Physiological adaptations in pregnancy, particularly those of the cardiovascular system, which include expansion of blood volume to support the increased cardiac output necessary for foetal growth, are particularly significant provocateurs (12). While instances of intracranial haemorrhage secondary to AVMs are uncommon, when they do occur, they often do so in the third trimester or at the time of delivery when changes to cardiovascular health are maximal. During labour, the risk of haemorrhage is heightened by hypertensive episodes associated with pain and the work of pushing and the episodic tidal floods of venous filling that occur with uterine contractions. Patients with underlying vascular disease, either pre-existent or acquired as comorbidities during pregnancy, such as diabetes, hypertension or pre-eclampsia, may be particularly susceptible (2,3).
There is no definitive consensus on the effective management of pregnant women with AVMs. A review reported that AVM haemorrhage was significantly associated with poor maternal outcomes, specifically neurological disability (3). Owing to the potential risk of treatment and resultant risk–benefit analysis, routine active AVM treatment during gestation is not universally advocated (2,3 & 6). Should intervention be necessary, it is typically scheduled for no later than the second trimester. Active AVM therapeutic modalities include surgical resection, endovascular embolization, or stereotactic radiosurgery (such as gamma knife). (2,4). The most commonly employed and comparatively more accessible procedures include embolization and sclerotherapy.
Embolization entails using materials such as medical glue, metal coils, or plugs to impede blood flow within an AVM, introduced via a catheter into an artery connected to the AVM. Conversely, sclerotherapy injects obliterative agents into an AVM, instigating scar formation and destructive effects on the feeder vasculature. As these techniques do not eliminate the AVM, there remains a risk of AVM re-expansion post-treatment. Treatment options for temporal bone AVMs must be selected judiciously, with due consideration given to the potential risks to the facial nerve.

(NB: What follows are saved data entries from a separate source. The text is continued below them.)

-- ==== Sys2Proof/Laws/Decode.lean ====
section
/-! SUPPORT. What each row of the opcode map says of the fields, and the fields of an assembled word. -/

namespace Sys2Proof

theorem hits_iff (r : OpRow) (cw : Word) : r.hits cw = true ↔ cw &&& r.mask = r.pattern := by
  simp [OpRow.hits]

/-! ## The rows, field by field (R66) -/

theorem rowTxpush_hits (cw : Word) : rowTxpush.hits cw = true ↔
    cwOp cw = 0x1#4 ∧ cwCh cw = true ∧ cwRsv cw = 0#3 ∧ cwPad cw = 0#16 := by
  rw [hits_iff]
  simp only [BitVec.eq_of_getLsbD_eq_iff, rowTxpush, cwOp, cwCh, cwRsv, cwPad, BitVec.getLsbD_and,
    BitVec.getLsbD_extractLsb']
  simp [Nat.forall_lt_succ_right, Nat.le_one_iff_eq_zero_or_eq_one]
  tauto

theorem rowTxw_hits (cw : Word) : rowTxw.hits cw = true ↔
    cwOp cw = 0x2#4 ∧ cwCh cw = true ∧ cwRsv cw = 0#3 ∧ cwPad cw = 0#16 := by
  rw [hits_iff]
  simp only [BitVec.eq_of_getLsbD_eq_iff, rowTxw, cwOp, cwCh, cwRsv, cwPad, BitVec.getLsbD_and,
    BitVec.getLsbD_extractLsb']
  simp [Nat.forall_lt_succ_right, Nat.le_one_iff_eq_zero_or_eq_one]
  tauto

theorem rowRxpop_hits (cw : Word) : rowRxpop.hits cw = true ↔
    cwOp cw = 0x3#4 ∧ cwCh cw = false ∧ cwRsv cw = 0#3 ∧ cwArg cw = 0#24 := by
  rw [hits_iff]
  simp only [BitVec.eq_of_getLsbD_eq_iff, rowRxpop, cwOp, cwCh, cwRsv, cwArg, BitVec.getLsbD_and,
    BitVec.getLsbD_extractLsb']
  simp [Nat.forall_lt_succ_right, Nat.le_one_iff_eq_zero_or_eq_one]
  tauto

theorem rowRxpeek_hits (cw : Word) : rowRxpeek.hits cw = true ↔
    cwOp cw = 0x4#4 ∧ cwCh cw = false ∧ cwRsv cw = 0#3 := by
  rw [hits_iff]
  simp only [BitVec.eq_of_getLsbD_eq_iff, rowRxpeek, cwOp, cwCh, cwRsv, BitVec.getLsbD_and,
    BitVec.getLsbD_extractLsb']
  simp [Nat.forall_lt_succ_right, Nat.le_one_iff_eq_zero_or_eq_one]
  tauto

theorem rowEmpty_hits (cw : Word) : rowEmpty.hits cw = true ↔
    cwOp cw = 0x5#4 ∧ cwRsv cw = 0#3 ∧ cwArg cw = 0#24 := by
  rw [hits_iff]
  simp only [BitVec.eq_of_getLsbD_eq_iff, rowEmpty, cwOp, cwRsv, cwArg, BitVec.getLsbD_and,
    BitVec.getLsbD_extractLsb']
  simp [Nat.forall_lt_succ_right, Nat.le_one_iff_eq_zero_or_eq_one]
  tauto

theorem rowFull_hits (cw : Word) : rowFull.hits cw = true ↔
    cwOp cw = 0x6#4 ∧ cwRsv cw = 0#3 ∧ cwArg cw = 0#24 := by
  rw [hits_iff]
  simp only [BitVec.eq_of_getLsbD_eq_iff, rowFull, cwOp, cwRsv, cwArg, BitVec.getLsbD_and,
    BitVec.getLsbD_extractLsb']
  simp [Nat.forall_lt_succ_right, Nat.le_one_iff_eq_zero_or_eq_one]
  tauto

theorem rowLen_hits (cw : Word) : rowLen.hits cw = true ↔
    cwOp cw = 0x7#4 ∧ cwRsv cw = 0#3 ∧ cwArg cw = 0#24 := by
  rw [hits_iff]
  simp only [BitVec.eq_of_getLsbD_eq_iff, rowLen, cwOp, cwRsv, cwArg, BitVec.getLsbD_and,
    BitVec.getLsbD_extractLsb']
  simp [Nat.forall_lt_succ_right, Nat.le_one_iff_eq_zero_or_eq_one]
  tauto

theorem rowFlagrd_hits (cw : Word) : rowFlagrd.hits cw = true ↔
    cwOp cw = 0x8#4 ∧ cwCh cw = false ∧ cwRsv cw = 0#3 ∧ cwArg cw = 0#24 := by
  rw [hits_iff]
  simp only [BitVec.eq_of_getLsbD_eq_iff, rowFlagrd, cwOp, cwCh, cwRsv, cwArg, BitVec.getLsbD_and,
    BitVec.getLsbD_extractLsb']
  simp [Nat.forall_lt_succ_right, Nat.le_one_iff_eq_zero_or_eq_one]
  tauto

theorem rowFlagclr_hits (cw : Word) : rowFlagclr.hits cw = true ↔
    cwOp cw = 0x9#4 ∧ cwCh cw = false ∧ cwRsv cw = 0#3 ∧ cwArg cw = 0#24 := by
  rw [hits_iff]
  simp only [BitVec.eq_of_getLsbD_eq_iff, rowFlagclr, cwOp, cwCh, cwRsv, cwArg, BitVec.getLsbD_and,
    BitVec.getLsbD_extractLsb']
  simp [Nat.forall_lt_succ_right, Nat.le_one_iff_eq_zero_or_eq_one]
  tauto

/-! ## The fields of an assembled command word (R61) -/

/-- A bit of an assembled command word. -/
theorem getLsbD_commandWord (op : BitVec 4) (ch : Bool) (arg : BitVec 24) (i : Nat) :
    (commandWord op ch arg).getLsbD i =
      if i < 24 then arg.getLsbD i
      else if i < 27 then false
      else if i < 28 then (i == 27 && ch)
      else op.getLsbD (i - 28) := by
  unfold commandWord
  rw [BitVec.getLsbD_append, BitVec.getLsbD_append, BitVec.getLsbD_append]
  by_cases h1 : i < 24
  · simp [h1]
  · by_cases h2 : i < 27
    · have h3 : i - 24 < 3 := by omega
      simp [h1, h2, h3]
    · have h3 : ¬ i - 24 < 3 := by omega
      by_cases h4 : i < 28
      · have h5 : i = 27 := by omega
        simp [h5]
      · have h6 : ¬ i - 24 - 3 < 1 := by omega
        have h7 : i - 24 - 3 - 1 = i - 28 := by omega
        simp only [h1, h2, h3, h4, h6, h7, if_false]

@[simp] theorem cwOp_commandWord (op : BitVec 4) (ch : Bool) (arg : BitVec 24) :
    cwOp (commandWord op ch arg) = op := by
  refine BitVec.eq_of_getLsbD_eq fun i hi => ?_
  simp only [cwOp, BitVec.getLsbD_extractLsb', getLsbD_commandWord]
  rw [if_neg (by omega), if_neg (by omega), if_neg (by omega)]
  simp [hi]

@[simp] theorem cwCh_commandWord (op : BitVec 4) (ch : Bool) (arg : BitVec 24) :
    cwCh (commandWord op ch arg) = ch := by
  rw [cwCh, getLsbD_commandWord]
  simp

@[simp] theorem cwRsv_commandWord (op : BitVec 4) (ch : Bool) (arg : BitVec 24) :
    cwRsv (commandWord op ch arg) = 0#3 := by
  refine BitVec.eq_of_getLsbD_eq fun i hi => ?_
  simp only [cwRsv, BitVec.getLsbD_extractLsb', getLsbD_commandWord]
  rw [if_neg (by omega), if_pos (by omega)]
  simp

@[simp] theorem cwArg_commandWord (op : BitVec 4) (ch : Bool) (arg : BitVec 24) :
    cwArg (commandWord op ch arg) = arg := by
  refine BitVec.eq_of_getLsbD_eq fun i hi => ?_
  simp only [cwArg, BitVec.getLsbD_extractLsb', getLsbD_commandWord]
  rw [if_pos (by omega)]
  simp [hi]

/-- `data` is the low byte of `arg`, and `CW[23:8]` the rest of it (R61). -/
theorem cwData_eq (cw : Word) : cwData cw = (cwArg cw).extractLsb' 0 8 := by
  refine BitVec.eq_of_getLsbD_eq fun i hi => ?_
  simp only [cwData, cwArg, BitVec.getLsbD_extractLsb']
  have : i < 24 := by omega
  simp [hi, this]

theorem cwPad_eq (cw : Word) : cwPad cw = (cwArg cw).extractLsb' 8 16 := by
  refine BitVec.eq_of_getLsbD_eq fun i hi => ?_
  simp only [cwPad, cwArg, BitVec.getLsbD_extractLsb']
  have : 8 + i < 24 := by omega
  simp [this]

/-! ## The fields of an assembled event vector (R63) -/

/-- A bit of an assembled event vector. -/
theorem getLsbD_eventVector (f r : Bool) (d : Byte) (i : Nat) :
    (eventVector f r d).getLsbD i =
      if i < 8 then d.getLsbD i else if i < 9 then r else (i == 9 && f) := by
  unfold eventVector
  rw [BitVec.getLsbD_append, BitVec.getLsbD_append]
  split
  · rfl
  · split
    · rw [if_pos (by omega)]
      have : i = 8 := by omega
      subst this
      simp
    · rw [if_neg (by omega)]
      by_cases h : i = 9
      · subst h; simp
      · have : ¬ (i - 8 - 1 = 0) := by omega
        simp [h, this]

@[simp] theorem evRxFull_eventVector (f r : Bool) (d : Byte) : evRxFull (eventVector f r d) = f := by
  rw [evRxFull, getLsbD_eventVector]
  simp

@[simp] theorem evTxReady_eventVector (f r : Bool) (d : Byte) : evTxReady (eventVector f r d) = r := by
  rw [evTxReady, getLsbD_eventVector]
  simp

@[simp] theorem evRxData_eventVector (f r : Bool) (d : Byte) : evRxData (eventVector f r d) = d := by
  refine BitVec.eq_of_getLsbD_eq fun i hi => ?_
  simp only [evRxData, BitVec.getLsbD_extractLsb', getLsbD_eventVector]
  rw [if_pos (by omega)]
  simp [hi]

/-! ## What the decoder answers (R66, R68) -/

/-- The ten answers of the decoder on port M, each with the row the word matched. -/
theorem decodeCommand_cases (cw : Word) :
   (rowTxpush.hits cw = true ∧ decodeCommand cw = .instr (.txpush (cwData cw))) ∨
   (rowTxw.hits cw = true ∧ decodeCommand cw = .instr (.txw (cwData cw))) ∨
   (rowRxpop.hits cw = true ∧ decodeCommand cw = .instr .rxpop) ∨
   (rowRxpeek.hits cw = true ∧ decodeCommand cw = .instr (.rxpeek (cwIdx cw))) ∨
   (rowEmpty.hits cw = true ∧ decodeCommand cw = .instr (.empty (cwChannel cw))) ∨
   (rowFull.hits cw = true ∧ decodeCommand cw = .instr (.full (cwChannel cw))) ∨
   (rowLen.hits cw = true ∧ decodeCommand cw = .instr (.len (cwChannel cw))) ∨
   (rowFlagrd.hits cw = true ∧ decodeCommand cw = .instr .flagrd) ∨
   (rowFlagclr.hits cw = true ∧ decodeCommand cw = .instr .flagclr) ∨
   ((∀ r ∈ opRows, r.hits cw = false) ∧ decodeCommand cw = .illegal (illegalCase cw)) := by
  unfold decodeCommand
  by_cases h1 : rowTxpush.hits cw = true
  · exact .inl ⟨h1, by rw [if_pos h1]⟩
  rw [if_neg h1]; refine .inr ?_
  by_cases h2 : rowTxw.hits cw = true
  · exact .inl ⟨h2, by rw [if_pos h2]⟩
  rw [if_neg h2]; refine .inr ?_
  by_cases h3 : rowRxpop.hits cw = true
  · exact .inl ⟨h3, by rw [if_pos h3]⟩
  rw [if_neg h3]; refine .inr ?_
  by_cases h4 : rowRxpeek.hits cw = true
  · exact .inl ⟨h4, by rw [if_pos h4]⟩
  rw [if_neg h4]; refine .inr ?_
  by_cases h5 : rowEmpty.hits cw = true
  · exact .inl ⟨h5, by rw [if_pos h5]⟩
  rw [if_neg h5]; refine .inr ?_
  by_cases h6 : rowFull.hits cw = true
  · exact .inl ⟨h6, by rw [if_pos h6]⟩
  rw [if_neg h6]; refine .inr ?_
  by_cases h7 : rowLen.hits cw = true
  · exact .inl ⟨h7, by rw [if_pos h7]⟩
  rw [if_neg h7]; refine .inr ?_
  by_cases h8 : rowFlagrd.hits cw = true
  · exact .inl ⟨h8, by rw [if_pos h8]⟩
  rw [if_neg h8]; refine .inr ?_
  by_cases h9 : rowFlagclr.hits cw = true
  · exact .inl ⟨h9, by rw [if_pos h9]⟩
  rw [if_neg h9]; refine .inr ⟨?_, rfl⟩
  intro r hr
  simp only [opRows, List.mem_cons, List.not_mem_nil, or_false] at hr
  rcases hr with rfl | rfl | rfl | rfl | rfl | rfl | rfl | rfl | rfl <;> rw [Bool.eq_false_iff] <;> assumption

/-- No two rows match one word. -/
theorem opRows_disjoint : ∀ r ∈ opRows, ∀ q ∈ opRows, ∀ cw,
    r.hits cw = true → q.hits cw = true → r = q := by
  intro r hr q hq cw h1 h2
  simp only [opRows, List.mem_cons, List.not_mem_nil, or_false] at hr hq
  rcases hr with rfl | rfl | rfl | rfl | rfl | rfl | rfl | rfl | rfl <;>
  simp only [rowTxpush_hits, rowTxw_hits, rowRxpop_hits, rowRxpeek_hits, rowEmpty_hits, rowFull_hits, rowLen_hits, rowFlagrd_hits, rowFlagclr_hits] at h1 <;>
  rcases hq with rfl | rfl | rfl | rfl | rfl | rfl | rfl | rfl | rfl <;> first | rfl | (
  exfalso
  simp only [rowTxpush_hits, rowTxw_hits, rowRxpop_hits, rowRxpeek_hits, rowEmpty_hits, rowFull_hits, rowLen_hits, rowFlagrd_hits, rowFlagclr_hits] at h2
  have := h1.1.symm.trans h2.1
  revert this; decide)

end Sys2Proof
end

In cases of unruptured AVMs during pregnancy, conservative observation may be adopted, provided there are no precipitating factors for bleeding, such as hypertension, co-existing aneurysm, or venous ectasia. There is limited evidence addressing whether the risk of cerebral AVM haemorrhage is increased with vaginal delivery or mitigated by caesarean section. Irrespective of the delivery method, meticulous blood volume and pressure control are crucial to minimise the risk of rupture (13).
Conclusion
This report presents a rare and previously unreported example of a temporal bone arteriovenous malformation (AVM) discovered in the third trimester of pregnancy. It highlights the role of open, collaborative communication, so vital in rural healthcare settings where partnerships with tertiary healthcare services are often required for effective, and comprehensive care delivery. In all such instances, the patient must remain cantered and included as an active participant in decision-making.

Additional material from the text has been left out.